* **Problem statement**:
From the entries below, please output exactly the lines starting at the one containing "a.status.fault = 0 ∧" and ending at the one containing "refine ⟨_, command_raised", both included.

Stored data entries:
§ §
theorem recordFcs_congr {r r' : Record} (h : payloadOf r = payloadOf r') :
    recordFcs r = recordFcs r' := by
  rw [recordFcs, recordFcs, payloadLimbs, payloadLimbs, h]

/-- The record that a record's words decode to has these words again. -/
theorem recordWords_decoded {w : Words} (h : IsCode w) : recordWords (decoded w) = w := by
  obtain ⟨r, hr, rfl⟩ := h
  have hpay : payloadOf (decoded (recordWords r)) = payloadOf r := by
    rw [decoded_recordWords hr, payloadOf_unpackedRecord (routing_le_of_valid hr)]
  show wordsOf (payloadOf (decoded (recordWords r))) (recordFcs (decoded (recordWords r))) = _
  rw [hpay, recordFcs_congr hpay]
  rfl

/-! ### Steps 2 to 12 -/

/-- The details of a failure of steps 2 to 12 (rule R232). -/
def wordDetails : List Detail := [.invalidCodeword, .range, .orientation, .fcsMismatch, .padding]

/-- The words of a value pass the unmapping, and the frame-check sequence decides next. -/
theorem not_isCode_of_unmap_raised {s : State} {e : Raise} {t : State}
    (h : cwUnmap s = .raised e t) : ¬ IsCode s.w := by
  rintro ⟨r, hr, hw⟩
  have hok := cwUnmap_wordsOf (recordFcs r) (Pack.payloadOf_lt_splitBound hr) hw
  rw [hok] at h
  cases h

/-- The value and the frame-check sequence of a record's words. -/
theorem value_of_recordWords {v : Nat} {w : Words} (hv : v < splitBound)
    (hw : w = wordsOf v (unmappedFcs w)) {r : Record} (hr : validRecord r) (h : w = recordWords r) :
    v = payloadOf r ∧ unmappedFcs w = recordFcs r := by
  have hlt := Pack.payloadOf_lt_splitBound hr
  refine ⟨wordsOf_injective hv hlt (hw.symm.trans h), ?_⟩
  rw [h, recordWords, unmappedFcs_wordsOf _ hlt]

/-- All that steps 2 to 12 can do: the record of a record's words, or one of five failures. -/
theorem decodeWords_cases (s : State) :
    (IsCode s.w ∧ ∃ t, decodeWords s = .ok t ∧ t.record = decoded s.w ∧ ScratchFrame s t) ∨
    (¬ IsCode s.w ∧ ∃ d ∈ wordDetails, ∃ t, decodeWords s = .raised (.decoding .invalidBarcode d) t ∧
      t.record = s.record ∧ ScratchFrame s t) := by
  rcases cwUnmap_cases s with ⟨-, hrun⟩ | ⟨-, -, hrun⟩ | ⟨-, -, -, -, hrun⟩ | ⟨hvalid, h0, h9, heven, hrun⟩
  · exact .inr ⟨not_isCode_of_unmap_raised hrun, .invalidCodeword, by decide, s,
      by rw [decodeWords, hrun, Run.andThen_raised], rfl, rfl⟩
  · exact .inr ⟨not_isCode_of_unmap_raised hrun, .range, by decide, s,
      by rw [decodeWords, hrun, Run.andThen_raised], rfl, rfl⟩
  · exact .inr ⟨not_isCode_of_unmap_raised hrun, .orientation, by decide, s,
      by rw [decodeWords, hrun, Run.andThen_raised], rfl, rfl⟩
  obtain ⟨v, hv, hw, hdigits⟩ := exists_wordsOf hvalid h0 h9 heven
  obtain ⟨n, hjoin, hn⟩ := setsN_cwJoin_digits
    (s := { s with cw := unmapped s.w, fcsr := unmappedFcs s.w }) hdigits
  have hvalue : (joinDigits fun i => (unmapped s.w)[i].toNat) = v := by
    rw [funext hdigits, joinDigits_splitDigit]
  rcases fcsChk_cases { s with cw := unmapped s.w, fcsr := unmappedFcs s.w, n := n } with
    ⟨hfcs, hchk⟩ | ⟨hfcs, hchk⟩
  · have hrest : decodeWords s = payUnpack { s with
        cw := unmapped s.w, fcsr := unmappedFcs s.w, n := n, fcs := fcsOf n } := by
      rw [decodeWords, hrun, Run.andThen_ok, hjoin, Run.andThen_ok, hchk, Run.andThen_ok]
    by_cases hle : v / (5 * 10 ^ 19) ≤ lastRouting
    · refine .inl ⟨⟨unpackedRecord v, valid_unpackedRecord v, ?_⟩, unpacked { s with
        cw := unmapped s.w, fcsr := unmappedFcs s.w, n := n, fcs := fcsOf n },
        hrest.trans (payUnpack_of_le (by rw [hn]; exact hle)), ?_, rfl⟩
      · have hpay := payloadOf_unpackedRecord hle
        rw [recordWords, hpay, recordFcs_eq (hn.trans hpay.symm)]
        exact hw.trans (congrArg (wordsOf v) hfcs.symm)
      · rw [decoded, hvalue]
        exact congrArg unpackedRecord hn
    · obtain ⟨m, -, hpad⟩ := payUnpack_of_gt (s := { s with
        cw := unmapped s.w, fcsr := unmappedFcs s.w, n := n, fcs := fcsOf n }) (by rw [hn]; omega)
      refine .inr ⟨fun ⟨r, hr, hc⟩ => ?_, .padding, by decide, _, hrest.trans hpad, rfl, rfl⟩
      rw [(value_of_recordWords hv hw hr hc).1] at hle
      exact hle (routing_le_of_valid hr)
  · have hfail : decodeWords s = (Run.raised (.decoding .invalidBarcode .fcsMismatch) { s with
        cw := unmapped s.w, fcsr := unmappedFcs s.w, n := n, fcs := fcsOf n }).andThen payUnpack := by
      rw [decodeWords, hrun, Run.andThen_ok, hjoin, Run.andThen_ok, hchk]
    refine .inr ⟨fun ⟨r, hr, hc⟩ => hfcs ?_, .fcsMismatch, by decide, _, hfail, rfl, rfl⟩
    obtain ⟨hpay, hf⟩ := value_of_recordWords hv hw hr hc
    exact (recordFcs_eq (hn.trans hpay)).symm.trans hf.symm

/-- What the ten words decode to depends on nothing else (rule R258). -/
theorem recordOfWords_of_isCode {w : Words} (h : IsCode w) : recordOfWords w = some (decoded w) := by
  rcases decodeWords_cases { State.reset with w := w } with ⟨-, t, hrun, hrec, -⟩ | ⟨hn, -⟩
  · rw [recordOfWords, tryWords, hrun]
    exact congrArg some hrec
  · exact absurd h hn

theorem recordOfWords_of_not_isCode {w : Words} (h : ¬ IsCode w) : recordOfWords w = none := by
  rcases decodeWords_cases { State.reset with w := w } with ⟨hc, -⟩ | ⟨-, d, -, t, hrun, -⟩
  · exact absurd hc h
  · rw [recordOfWords, tryWords, hrun]

theorem recordOfWords_isSome (w : Words) : (recordOfWords w).isSome = true ↔ IsCode w := by
  by_cases h : IsCode w
  · rw [recordOfWords_of_isCode h]
    exact ⟨fun _ => h, fun _ => rfl⟩
  · rw [recordOfWords_of_not_isCode h]
    exact ⟨fun hc => absurd hc (by decide), fun hc => absurd hc h⟩

/-! ### Barcodes -/

theorem barcodeOf_recordWords {r : Record} (h : validRecord r) :
    barcodeOf layout r = render layout (recordWords r) := barcodeOf_eq layout h

theorem gather_barcodeOf {r : Record} (h : validRecord r) :
    gather layout (barcodeOf layout r) = recordWords r := by
  rw [barcodeOf_recordWords h, Symbols.gather_render Symbols.layout_bijective]

theorem allSyms_barcodeOf {r : Record} (h : validRecord r) : allSyms (barcodeOf layout r) := by
  rw [barcodeOf_recordWords h]
  exact Symbols.allSyms_render _ _

theorem render_gather_of_allSyms {c : Vector Byte 65} (h : allSyms c) :
    render layout (gather layout c) = c :=
  Symbols.render_gather Symbols.layout_bijective ((Symbols.allSyms_iff c).mp h)

/-- A string is a barcode exactly when it is of symbols and its words are a record's. -/
theorem isBarcode_iff (c : Vector Byte 65) : isBarcode c ↔ allSyms c ∧ IsCode (gather layout c) := by
  constructor
  · rintro ⟨r, hr, rfl⟩
    exact ⟨allSyms_barcodeOf hr, r, hr, gather_barcodeOf hr⟩
  · rintro ⟨hsym, r, hr, hw⟩
    refine ⟨r, hr, ?_⟩
    rw [barcodeOf_recordWords hr, ← hw, render_gather_of_allSyms hsym]

/-- The record decoded from a barcode's words has that barcode. -/
theorem barcodeOf_decoded {c : Vector Byte 65} (h : isBarcode c) :
    barcodeOf layout (decoded (gather layout c)) = c := by
  obtain ⟨hsym, hcode⟩ := (isBarcode_iff c).mp h
  rw [barcodeOf_recordWords (valid_decoded _), recordWords_decoded hcode, render_gather_of_allSyms hsym]

/-! ### The strict decoder (rule R233) -/

/-- The state that every decode command starts its work from. -/
def decodeStart (s : State) : State :=
  { s with repinfo := 0, diff := 0, sug := Vector.replicate 65 0, record := .absent }

/-- Why the strict decoder rejects: the length, a byte, or the words (rules R231, R232). -/
def StrictRaise (s : State) (e : Raise) : Prop :=
  (s.len ≠ 65 ∧ e = .decoding .length .none) ∨
  (s.len = 65 ∧ ¬ allSyms (sym65 s) ∧ e = .decoding .invalidSymbol .none) ∨
  (s.len = 65 ∧ allSyms (sym65 s) ∧ ∃ d ∈ wordDetails, e = .decoding .invalidBarcode d)

/-- `SYM.PARSE` in the statements' terms. -/
theorem symParse_split (s : State) :
    (s.len = 65 ∧ allSyms (sym65 s) ∧
      symParse layout s = .ok { s with w := gather layout (sym65 s) }) ∨
    (s.len ≠ 65 ∧ symParse layout s = .raised (.decoding .length .none) s) ∨
    (s.len = 65 ∧ ¬ allSyms (sym65 s) ∧
      symParse layout s = .raised (.decoding .invalidSymbol .none) s) := by
  rcases symParse_cases layout s with ⟨hlen, hsym, hrun⟩ | h | ⟨hlen, hsym, hrun⟩
  · exact .inl ⟨hlen, (Symbols.allSymbols_iff_allSyms s).mp hsym, hrun⟩
  · exact .inr (.inl h)
  · refine .inr (.inr ⟨hlen, fun hc => ?_, hrun⟩)
    rw [(Symbols.allSymbols_iff_allSyms s).mpr hc] at hsym
    cases hsym

/-- All that `DEC.STRICT` can do. -/
theorem decStrict_cases (s : State) :
    (s.len = 65 ∧ isBarcode (sym65 s) ∧ ∃ t, decStrict layout s = .ok t ∧
      t.record = decoded (gather layout (sym65 s)) ∧ ScratchFrame (decodeStart s) t) ∨
    (¬ (s.len = 65 ∧ isBarcode (sym65 s)) ∧ ∃ e t, StrictRaise s e ∧
      decStrict layout s = .raised e t ∧ t.record = .absent ∧ ScratchFrame (decodeStart s) t) := by
  have hstart : decStrict layout s = (symParse layout (decodeStart s)).andThen decodeWords := rfl
  rcases symParse_split (decodeStart s) with ⟨hlen, hsym, hrun⟩ | ⟨hlen, hrun⟩ | ⟨hlen, hsym, hrun⟩
  · rw [hstart, hrun, Run.andThen_ok]
    rcases decodeWords_cases { decodeStart s with w := gather layout (sym65 (decodeStart s)) } with
      ⟨hcode, t, ht, hrec, hframe⟩ | ⟨hcode, d, hd, t, ht, hrec, hframe⟩
    · exact .inl ⟨hlen, (isBarcode_iff _).mpr ⟨hsym, hcode⟩, t, ht, hrec,
        ScratchFrame.trans (t := { decodeStart s with w := gather layout (sym65 (decodeStart s)) })
          rfl hframe⟩
    · exact .inr ⟨fun hc => hcode ((isBarcode_iff _).mp hc.2).2, _, t,
        .inr (.inr ⟨hlen, hsym, d, hd, rfl⟩), ht, hrec,
        ScratchFrame.trans (t := { decodeStart s with w := gather layout (sym65 (decodeStart s)) })
          rfl hframe⟩
  · exact .inr ⟨fun hc => hlen hc.1, _, decodeStart s, .inl ⟨hlen, rfl⟩,
      by rw [hstart, hrun, Run.andThen_raised], rfl, rfl⟩
  · exact .inr ⟨fun hc => hsym ((isBarcode_iff _).mp hc.2).1, _, decodeStart s,
      .inr (.inl ⟨hlen, hsym, rfl⟩), by rw [hstart, hrun, Run.andThen_raised], rfl, rfl⟩

end Sys2Proof.Proofs.WordsDecode
end

section
/-! SUPPORT. `DEC.STRICT` as a command (spec/48_decode.md rules R233 to R235): against its five
commands one after the other, and on a barcode. -/

namespace Sys2Proof.Proofs.StrictDecoder

open Sys2Proof Sys2Proof.Machine Sys2Proof.Proofs.WordsDecode

set_option Elab.async false

/-! ### Commands one after the other -/

/-- Pseudocode that leaves `STATUS` alone and raises nothing but decoding errors. -/
def EndsByDecoding (f : State → Run) : Prop :=
  ∀ s, ∃ t, t.status = s.status ∧ (f s = .ok t ∨ ∃ r d, f s = .raised (.decoding r d) t)

theorem succeeded_of_zero {t : State} (h : t.status = .zero) : succeeded t = true := by
  rw [succeeded, h]
  rfl

theorem takeRaise_decoding_of_zero {t : State} (r : DecReason) (d : Detail) (h : t.status = .zero) :
    (takeRaise (.decoding r d) t).status = decodingStatus r.code d.code := by
  rw [takeRaise_decoding_status, h]
  rfl

theorem not_succeeded_of_decoding {t : State} {r d : BitVec 4} (h : t.status = decodingStatus r d) :
    succeeded t = false := by
  rw [succeeded, h]
  rfl

/-- A command and the rest of its program: the rest runs exactly when the command succeeded. -/
theorem command_chain {f : State → Run} (hf : EndsByDecoding f) (g : State → Run) {s : State}
    (h0 : s.status.fault = 0) :
    ∃ a, command f s = .next a ∧ a.status.fault = 0 ∧
      (succeeded a = false → command (fun u => (f u).andThen g) s = .next a) ∧
      (succeeded a = true → command (fun u => (f u).andThen g) s = command g a) := by
  obtain ⟨t, hst, hok | ⟨r, d, hraised⟩⟩ := hf { s with status := .zero }
  · have hzero : t.status = .zero := hst
    refine ⟨t, command_ok h0 hok, by rw [hzero]; rfl, fun hc => ?_, fun _ =>
      Encoder.command_andThen h0 (command_ok h0 hok) hzero⟩
    rw [succeeded_of_zero hzero] at hc
    cases hc
  · have hstatus := takeRaise_decoding_of_zero r d hst
    refine ⟨_, command_raised h0 hraised, by rw [hstatus]; rfl, fun _ =>
      command_raised h0 (by rw [hraised, Run.andThen_raised]), fun hc => ?_⟩
    rw [not_succeeded_of_decoding hstatus] at hc
    cases hc

theorem symParse_endsByDecoding (L : Layout) : EndsByDecoding (symParse L) := fun s => by
  rcases symParse_cases L s with ⟨-, -, h⟩ | ⟨-, h⟩ | ⟨-, -, h⟩
  · exact ⟨{ s with w := gather L (sym65 s) }, rfl, .inl h⟩
  · exact ⟨s, rfl, .inr ⟨_, _, h⟩⟩
  · exact ⟨s, rfl, .inr ⟨_, _, h⟩⟩

theorem cwUnmap_endsByDecoding : EndsByDecoding cwUnmap := fun s => by
  rcases cwUnmap_cases s with ⟨-, h⟩ | ⟨-, -, h⟩ | ⟨-, -, -, -, h⟩ | ⟨-, -, -, -, h⟩
  · exact ⟨s, rfl, .inr ⟨_, _, h⟩⟩
  · exact ⟨s, rfl, .inr ⟨_, _, h⟩⟩
  · exact ⟨s, rfl, .inr ⟨_, _, h⟩⟩
  · exact ⟨{ s with cw := unmapped s.w, fcsr := unmappedFcs s.w }, rfl, .inl h⟩

theorem cwJoin_endsByDecoding : EndsByDecoding cwJoin := fun s => by
  obtain ⟨⟨n, h, -⟩, -⟩ := Chain.setsN_cwJoin s
  exact ⟨{ s with n := n }, rfl, .inl h⟩

theorem fcsChk_endsByDecoding : EndsByDecoding fcsChk := fun s => by
  rcases fcsChk_cases s with ⟨-, h⟩ | ⟨-, h⟩
  · exact ⟨{ s with fcs := fcsOf s.n }, rfl, .inl h⟩
  · exact ⟨{ s with fcs := fcsOf s.n }, rfl, .inr ⟨_, _, h⟩⟩

theorem exec_cwJoin_succeeds {s : State} (h : s.status.fault = 0) {t : State}
    (ht : exec .cwJoin s = .next t) : succeeded t = true := by
  obtain ⟨⟨n, hrun, -⟩, -⟩ := Chain.setsN_cwJoin { s with status := .zero }
  have hok : exec .cwJoin s = .next { s with status := .zero, n := n } :=
    command_ok (body := cwJoin) h hrun
  cases hok.symm.trans ht
  rfl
§ §
* **Response**:
    ∃ a, command f s = .next a ∧ a.status.fault = 0 ∧
      (succeeded a = false → command (fun u => (f u).andThen g) s = .next a) ∧
      (succeeded a = true → command (fun u => (f u).andThen g) s = command g a) := by
  obtain ⟨t, hst, hok | ⟨r, d, hraised⟩⟩ := hf { s with status := .zero }
  · have hzero : t.status = .zero := hst
    refine ⟨t, command_ok h0 hok, by rw [hzero]; rfl, fun hc => ?_, fun _ =>
      Encoder.command_andThen h0 (command_ok h0 hok) hzero⟩
    rw [succeeded_of_zero hzero] at hc
    cases hc
  · have hstatus := takeRaise_decoding_of_zero r d hst
    refine ⟨_, command_raised h0 hraised, by rw [hstatus]; rfl, fun _ =>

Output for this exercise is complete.